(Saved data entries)
============

/-! ## The statement -/

/-- Each integer form is a direct operation whose function is that of its rule. -/
theorem exec_of_shortRule {i : Instr} {s : State} {ty : Ty} {d : Nat} {r : (Nat → DWord) → DWord}
    (hr : shortRule s.cur.kind i = some (ty, d, r)) (h : issues i s = true) : exec i s = .next (s.wrote i ty d r) := by
  have hn := laneWide_natural s.cur.kind
  have hs := laneWide_signedNatural s.cur.kind
  unfold shortRule at hr
  split at hr <;> cases hr
  · exact (rfl : _ = execMov16 _ _ s).trans (shortOp_of_issues h UnitKind.natural _ _ fun _ => rfl)
  · exact (rfl : _ = execAdd16 _ _ s).trans (shortOp_of_issues h UnitKind.natural _ _ fun _ => aluAdd_eq_ruleAdd hn _ _)
  · exact (rfl : _ = execSub16 _ _ s).trans (shortOp_of_issues h UnitKind.natural _ _ fun _ => aluSub_eq_ruleSub hn _ _)
  · exact (rfl : _ = execMul16 _ _ s).trans (shortOp_of_issues h UnitKind.natural _ _ fun _ => aluMul_eq_ruleMul hn _ _)
  · exact (rfl : _ = execAnd16 _ _ s).trans (shortOp_of_issues h UnitKind.natural _ _ fun _ => aluAnd_eq_ruleAnd hn _ _)
  · exact (rfl : _ = execOr16 _ _ s).trans (shortOp_of_issues h UnitKind.natural _ _ fun _ => aluOr_eq_ruleOr hn _ _)
  · exact (rfl : _ = execXor16 _ _ s).trans (shortOp_of_issues h UnitKind.natural _ _ fun _ => aluXor_eq_ruleXor hn _ _)
  · exact (rfl : _ = execShl16 _ _ s).trans (shortOp_of_issues h UnitKind.natural _ _ fun _ => aluShl_eq_ruleShl hn _ _)
  · exact (rfl : _ = execShr16 _ _ s).trans (shortOp_of_issues h UnitKind.natural _ _ fun _ => aluShr_eq_ruleShr hn _ _)
  · exact (rfl : _ = execSar16 _ _ s).trans (shortOp_of_issues h UnitKind.natural _ _ fun _ => aluSar_eq_ruleSar hn _ _)
  · exact (rfl : _ = execMin16 _ _ s).trans (shortOp_of_issues h signedNatural _ _ fun _ => aluMin_eq_ruleMin hs _ _)
  · exact (rfl : _ = execMax16 _ _ s).trans (shortOp_of_issues h signedNatural _ _ fun _ => aluMax_eq_ruleMax hs _ _)
  · exact (rfl : _ = execMovImm _ _ s).trans
      (immOp_of_issues h UnitKind.natural _ (signExtend_eq_ofInt _) fun _ => rfl)
  · exact (rfl : _ = execAddImm _ _ s).trans
      (immOp_of_issues h UnitKind.natural _ (signExtend_eq_ofInt _) fun _ => aluAdd_eq_ruleAdd hn _ _)
  · exact (rfl : _ = execMulImm _ _ s).trans
      (immOp_of_issues h UnitKind.natural _ (signExtend_eq_ofInt _) fun _ => aluMul_eq_ruleMul hn _ _)
  · exact (rfl : _ = execAndImm _ _ s).trans
      (immOp_of_issues h UnitKind.natural _ (zeroExtend_eq_ofNat _) fun _ => aluAnd_eq_ruleAnd hn _ _)
  · exact (rfl : _ = execOrImm _ _ s).trans
      (immOp_of_issues h UnitKind.natural _ (zeroExtend_eq_ofNat _) fun _ => aluOr_eq_ruleOr hn _ _)
  · exact (rfl : _ = execXorImm _ _ s).trans
      (immOp_of_issues h UnitKind.natural _ (zeroExtend_eq_ofNat _) fun _ => aluXor_eq_ruleXor hn _ _)
  · exact (rfl : _ = execShlImm _ _ s).trans
      (immOp_of_issues h UnitKind.natural _ (zeroExtend_eq_ofNat _) fun _ => aluShl_eq_ruleShl hn _ _)
  · exact (rfl : _ = execShrImm _ _ s).trans
      (immOp_of_issues h UnitKind.natural _ (zeroExtend_eq_ofNat _) fun _ => aluShr_eq_ruleShr hn _ _)
  · exact (rfl : _ = execSarImm _ _ s).trans
      (immOp_of_issues h UnitKind.natural _ (zeroExtend_eq_ofNat _) fun _ => aluSar_eq_ruleSar hn _ _)
  · exact (rfl : _ = execMinImm _ _ s).trans
      (immOp_of_issues h signedNatural _ (signExtend_eq_ofInt _) fun _ => aluMin_eq_ruleMin hs _ _)
  · exact (rfl : _ = execMaxImm _ _ s).trans
      (immOp_of_issues h signedNatural _ (signExtend_eq_ofInt _) fun _ => aluMax_eq_ruleMax hs _ _)
  · exact (rfl : _ = execMovh _ _ _ s).trans (directOp_of_issues h UnitKind.natural _ fun _ _ => putHalf_eq ..)

/-- Each floating form is a direct operation whose function is that of its rule. -/
theorem exec_of_shortFloatRule {i : Instr} {s : State} {d : Nat} {r : (Nat → DWord) → DWord}
    (hr : shortFloatRule s.cur.kind i = some (d, r)) (h : issues i s = true) :
    exec i s = .next (s.wrote i s.cur.kind.floating d r) := by
  have himm := immFloat_eq s.cur.kind
  unfold shortFloatRule at hr
  split at hr <;> cases hr
  · exact (rfl : _ = execFadd16 _ _ s).trans (shortOp_of_issues h UnitKind.floating _ _ fun _ => rfl)
  · exact (rfl : _ = execFsub16 _ _ s).trans (shortOp_of_issues h UnitKind.floating _ _ fun _ => rfl)
  · exact (rfl : _ = execFmul16 _ _ s).trans (shortOp_of_issues h UnitKind.floating _ _ fun _ => rfl)
  · exact (rfl : _ = execFmax16 _ _ s).trans (shortOp_of_issues h UnitKind.floating _ _ fun _ => aluFmax_eq_ruleMinimum _ _ _)
  · exact (rfl : _ = execFmovImm _ _ s).trans (immOp_of_issues h UnitKind.floating _ rfl fun _ => himm _)
  · exact (rfl : _ = execFaddImm _ _ s).trans (immOp_of_issues h UnitKind.floating _ rfl fun _ => congrArg _ (himm _))
  · exact (rfl : _ = execFmulImm _ _ s).trans (immOp_of_issues h UnitKind.floating _ rfl fun _ => congrArg _ (himm _))
  · exact (rfl : _ = execFmaxImm _ _ s).trans (immOp_of_issues h UnitKind.floating _ rfl fun _ => by rw [himm, aluFmax_eq_ruleMinimum])

/-- Settles O22: the integer and the floating forms each write what their rule gives and move on. -/
theorem shortFormResults : Obligations.ShortFormResults :=
  ⟨fun _ _ _ _ _ hr h => exec_of_shortRule hr h, fun _ _ _ _ hr h => exec_of_shortFloatRule hr h⟩

end Sys2Proof.Machine
end

section
/-! SUPPORT. What an instruction that issues in the a-slice may rely on, and how the operations of the gang's fragment and join tables
act: facts for the statements of control flow (R103 to R118). -/

namespace Sys2Proof.Machine

/-! ## What issuing tells of the state -/

theorem runnable_of_issues {i : Instr} {s : State} (h : issues i s = true) : s.runnable s.cur = true := by
  simp only [issues, Bool.and_eq_true] at h
  exact h.1.1.1.1.1.1

theorem supervisorIllegal_of_issues {i : Instr} {s : State} (h : issues i s = true) :
    supervisorIllegal s.cur (s.mode s.cur) i = false := by
  simp only [issues, Bool.and_eq_true, Bool.not_eq_true'] at h
  exact h.1.1.1.1.2

theorem stallOf_of_issues {i : Instr} {s : State} (h : issues i s = true) : stallOf s s.cur i = none := by
  simp only [issues, Bool.and_eq_true, Option.isNone_iff_eq_none] at h
  exact h.1.1.1.2

/-- An instruction that is no lane operation and issues is not held by what it needs itself. -/
theorem stallOther_of_issues {i : Instr} {s : State} (h : issues i s = true) (hl : i.laneForm s.cur.kind = none) :
    stallOther s s.cur i = none := by
  have hs := stallOf_of_issues h
  simp only [stallOf, hl] at hs
  split at hs
  · cases hs
  · exact hs

/-- The a-slice issues in user mode only when no record waits for room (R105). -/
theorem Gang.dqNext_of_runnable {s : State} {g : GangId} (h : s.runnable (.a g) = true) (hm : (s.gang g).mode = .user) :
    (s.gang g).dqNext = [] := by
  simp only [State.runnable, Bool.and_eq_true, hm] at h
  obtain ⟨_, hq⟩ := h
  simp only [bne_self_eq_false, Bool.false_or, Bool.and_eq_true, List.isEmpty_iff] at hq
  exact hq.1.1.1

/-- Where an instruction is illegal in the a-slice outside user mode (R207), one that issues does so in user mode. -/
theorem mode_of_issues {i : Instr} {s : State} {g : GangId} (hc : s.cur = .a g) (h : issues i s = true)
    (hi : ∀ m, supervisorIllegal (.a g) m i = (m != .user)) : (s.gang g).mode = .user := by
  have := supervisorIllegal_of_issues h
  rw [hc, hi] at this
  simpa [State.mode] using this

/-! ## Room in `dq` (R105) -/

/-- No record waits, and `dq` has room for one. -/
def Gang.hasRoom (x : Gang) : Prop := x.dqNext = [] ∧ x.dq.length < x.slip

theorem Gang.pushDq_of_hasRoom {x : Gang} (h : x.hasRoom) (r : DRec) : x.pushDq r = { x with dq := x.dq ++ [r] } := by
  simp [Gang.pushDq, h.1, h.2]

theorem Gang.pushDq_dq_of_hasRoom {x : Gang} (h : x.hasRoom) (r : DRec) : (x.pushDq r).dq = x.dq ++ [r] := by
  rw [Gang.pushDq_of_hasRoom h]

theorem Gang.pushes_pushDq {x y : Gang} (hq : y.dq = x.dq) (hn : y.dqNext = x.dqNext) (r : DRec) : x.pushes (y.pushDq r) = true := by
  unfold Gang.pushDq; split <;> simp [Gang.pushes, hq, hn]

theorem Gang.hasRoom_of_slipStall {x : Gang} (hn : x.dqNext = []) (h : x.slipStall = none) : x.hasRoom := by
  refine ⟨hn, ?_⟩
  simp only [Gang.slipStall, Gang.room, hn, if_true, ite_eq_right_iff, reduceCtorEq, imp_false, List.length_nil] at h
  omega

/-- An effect that pushes a record is held unless there is room. -/
theorem Gang.hasRoom_of_slipFor {x y : Gang} (hn : x.dqNext = []) (hp : x.pushes y = true) (h : x.slipFor y = none) : x.hasRoom :=
  Gang.hasRoom_of_slipStall hn (by simpa [Gang.slipFor, hp] using h)

/-! ## Listed keys of a table -/

section
variable {K V : Type} [DecidableEq K]

theorem tfind_tset_same (k : K) (v : V) (t : Table K V) : tfind k (tset k v t) = some v := by
  induction t with
  | nil => simp [tset, tfind]
  | cons p t ih => by_cases h : p.1 = k <;> simp [tset, tfind, h, ih]

theorem tfind_tset_other {k j : K} (v : V) (t : Table K V) (h : j ≠ k) : tfind j (tset k v t) = tfind j t := by
  induction t with
  | nil => simp [tset, tfind, Ne.symm h]
  | cons p t ih =>
    by_cases hp : p.1 = k
    · simp [tset, tfind, hp, Ne.symm h]
    · simp only [tset, if_neg hp, tfind, ih]

theorem tfind_tdel_same (k : K) (t : Table K V) : tfind k (tdel k t) = none := by
  induction t with
  | nil => rfl
  | cons p t ih => by_cases hp : p.1 = k <;> simp_all [tdel, tfind]

theorem tfind_tdel_other {k j : K} (t : Table K V) (h : j ≠ k) : tfind j (tdel k t) = tfind j t := by
  induction t with
  | nil => rfl
  | cons p t ih =>
    by_cases hp : p.1 = k
    · simp_all [tdel, tfind, Ne.symm h]
    · by_cases hj : p.1 = j <;> simp_all [tdel, tfind]

end

/-! ## Entries of the fragment and join tables (R108, R109) -/

@[simp] theorem Gang.frag_setFrag (x : Gang) (e : Nat) (f : Frag) : (x.setFrag e f).frag e = f := tget_tset_same ..
theorem Gang.frag_setFrag_other (x : Gang) {e d : Nat} (f : Frag) (h : d ≠ e) : (x.setFrag e f).frag d = x.frag d :=
  tget_tset_other _ _ _ _ _ h
@[simp] theorem Gang.frag_makeReady (x : Gang) (e : Nat) (f : Frag) :
    (x.makeReady e f).frag e = { f with state := .ready, age := x.ages } := tget_tset_same ..
theorem Gang.frag_makeReady_other (x : Gang) {e d : Nat} (f : Frag) (h : d ≠ e) : (x.makeReady e f).frag d = x.frag d :=
  tget_tset_other _ _ _ _ _ h

section
variable (x : Gang) (e : Nat) (f : Frag)

@[simp] theorem Gang.setFrag_cur  : (x.setFrag e f).cur = x.cur := rfl
@[simp] theorem Gang.setFrag_apc  : (x.setFrag e f).apc = x.apc := rfl
@[simp] theorem Gang.setFrag_exmA  : (x.setFrag e f).exmA = x.exmA := rfl
@[simp] theorem Gang.setFrag_dq  : (x.setFrag e f).dq = x.dq := rfl
@[simp] theorem Gang.setFrag_dqNext  : (x.setFrag e f).dqNext = x.dqNext := rfl
@[simp] theorem Gang.setFrag_slip  : (x.setFrag e f).slip = x.slip := rfl
@[simp] theorem Gang.setFrag_live  : (x.setFrag e f).live = x.live := rfl
@[simp] theorem Gang.setFrag_joins  : (x.setFrag e f).joins = x.joins := rfl
@[simp] theorem Gang.setFrag_orphans  : (x.setFrag e f).orphans = x.orphans := rfl
@[simp] theorem Gang.setFrag_mode  : (x.setFrag e f).mode = x.mode := rfl
@[simp] theorem Gang.setFrag_join (j : Nat) : (x.setFrag e f).join j = x.join j := rfl
@[simp] theorem Gang.makeReady_cur  : (x.makeReady e f).cur = x.cur := rfl
@[simp] theorem Gang.makeReady_apc  : (x.makeReady e f).apc = x.apc := rfl
@[simp] theorem Gang.makeReady_exmA  : (x.makeReady e f).exmA = x.exmA := rfl
@[simp] theorem Gang.makeReady_dq  : (x.makeReady e f).dq = x.dq := rfl
@[simp] theorem Gang.makeReady_dqNext  : (x.makeReady e f).dqNext = x.dqNext := rfl
@[simp] theorem Gang.makeReady_slip  : (x.makeReady e f).slip = x.slip := rfl
@[simp] theorem Gang.makeReady_live  : (x.makeReady e f).live = x.live := rfl
@[simp] theorem Gang.makeReady_joins  : (x.makeReady e f).joins = x.joins := rfl
@[simp] theorem Gang.makeReady_orphans  : (x.makeReady e f).orphans = x.orphans := rfl
@[simp] theorem Gang.makeReady_mode  : (x.makeReady e f).mode = x.mode := rfl
@[simp] theorem Gang.makeReady_join (j : Nat) : (x.makeReady e f).join j = x.join j := rfl

end

/-! ## A record pushed leaves all but `dq` -/

theorem Gang.pushDq_eq (x : Gang) (r : DRec) : x.pushDq r = { x with dq := (x.pushDq r).dq, dqNext := (x.pushDq r).dqNext } := by
  unfold Gang.pushDq; split <;> rfl
@[simp] theorem Gang.pushDq_frag (x : Gang) (r : DRec) (e : Nat) : (x.pushDq r).frag e = x.frag e := by rw [Gang.pushDq_eq]; rfl
@[simp] theorem Gang.pushDq_join (x : Gang) (r : DRec) (j : Nat) : (x.pushDq r).join j = x.join j := by rw [Gang.pushDq_eq]; rfl
@[simp] theorem Gang.pushDq_cur (x : Gang) (r : DRec) : (x.pushDq r).cur = x.cur := by rw [Gang.pushDq_eq]
@[simp] theorem Gang.pushDq_apc (x : Gang) (r : DRec) : (x.pushDq r).apc = x.apc := by rw [Gang.pushDq_eq]
@[simp] theorem Gang.pushDq_exmA (x : Gang) (r : DRec) : (x.pushDq r).exmA = x.exmA := by rw [Gang.pushDq_eq]
@[simp] theorem Gang.pushDq_live (x : Gang) (r : DRec) : (x.pushDq r).live = x.live := by rw [Gang.pushDq_eq]
@[simp] theorem Gang.pushDq_monitors (x : Gang) (r : DRec) : (x.pushDq r).monitors = x.monitors := by rw [Gang.pushDq_eq]

/-! ## The gang as its a-slice counts an issue -/

section
variable (s : State) (g : GangId)

theorem State.gang_countIssue_a : (s.countIssue (.a g)).gang g = { s.gang g with
    ran := if (s.gang g).mode = .user then (s.gang g).ran + 1 else (s.gang g).ran
    lossSeen := (s.gang g).lossSeen && (s.gang g).mode != .user
    since := if (s.gang g).trapC.isSome then (s.gang g).since + 1 else (s.gang g).since } :=
  State.gang_modGang ..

============

Aim of the task ▸ The response must hold only the lines above from the line with "rw [hc, hi] at this" through the line with "simp [Gang.pushDq, h.1, h.2]", each copied exactly, both ends kept.

Response to this task ▸
  rw [hc, hi] at this
  simpa [State.mode] using this

/-! ## Room in `dq` (R105) -/

/-- No record waits, and `dq` has room for one. -/
def Gang.hasRoom (x : Gang) : Prop := x.dqNext = [] ∧ x.dq.length < x.slip

theorem Gang.pushDq_of_hasRoom {x : Gang} (h : x.hasRoom) (r : DRec) : x.pushDq r = { x with dq := x.dq ++ [r] } := by
  simp [Gang.pushDq, h.1, h.2]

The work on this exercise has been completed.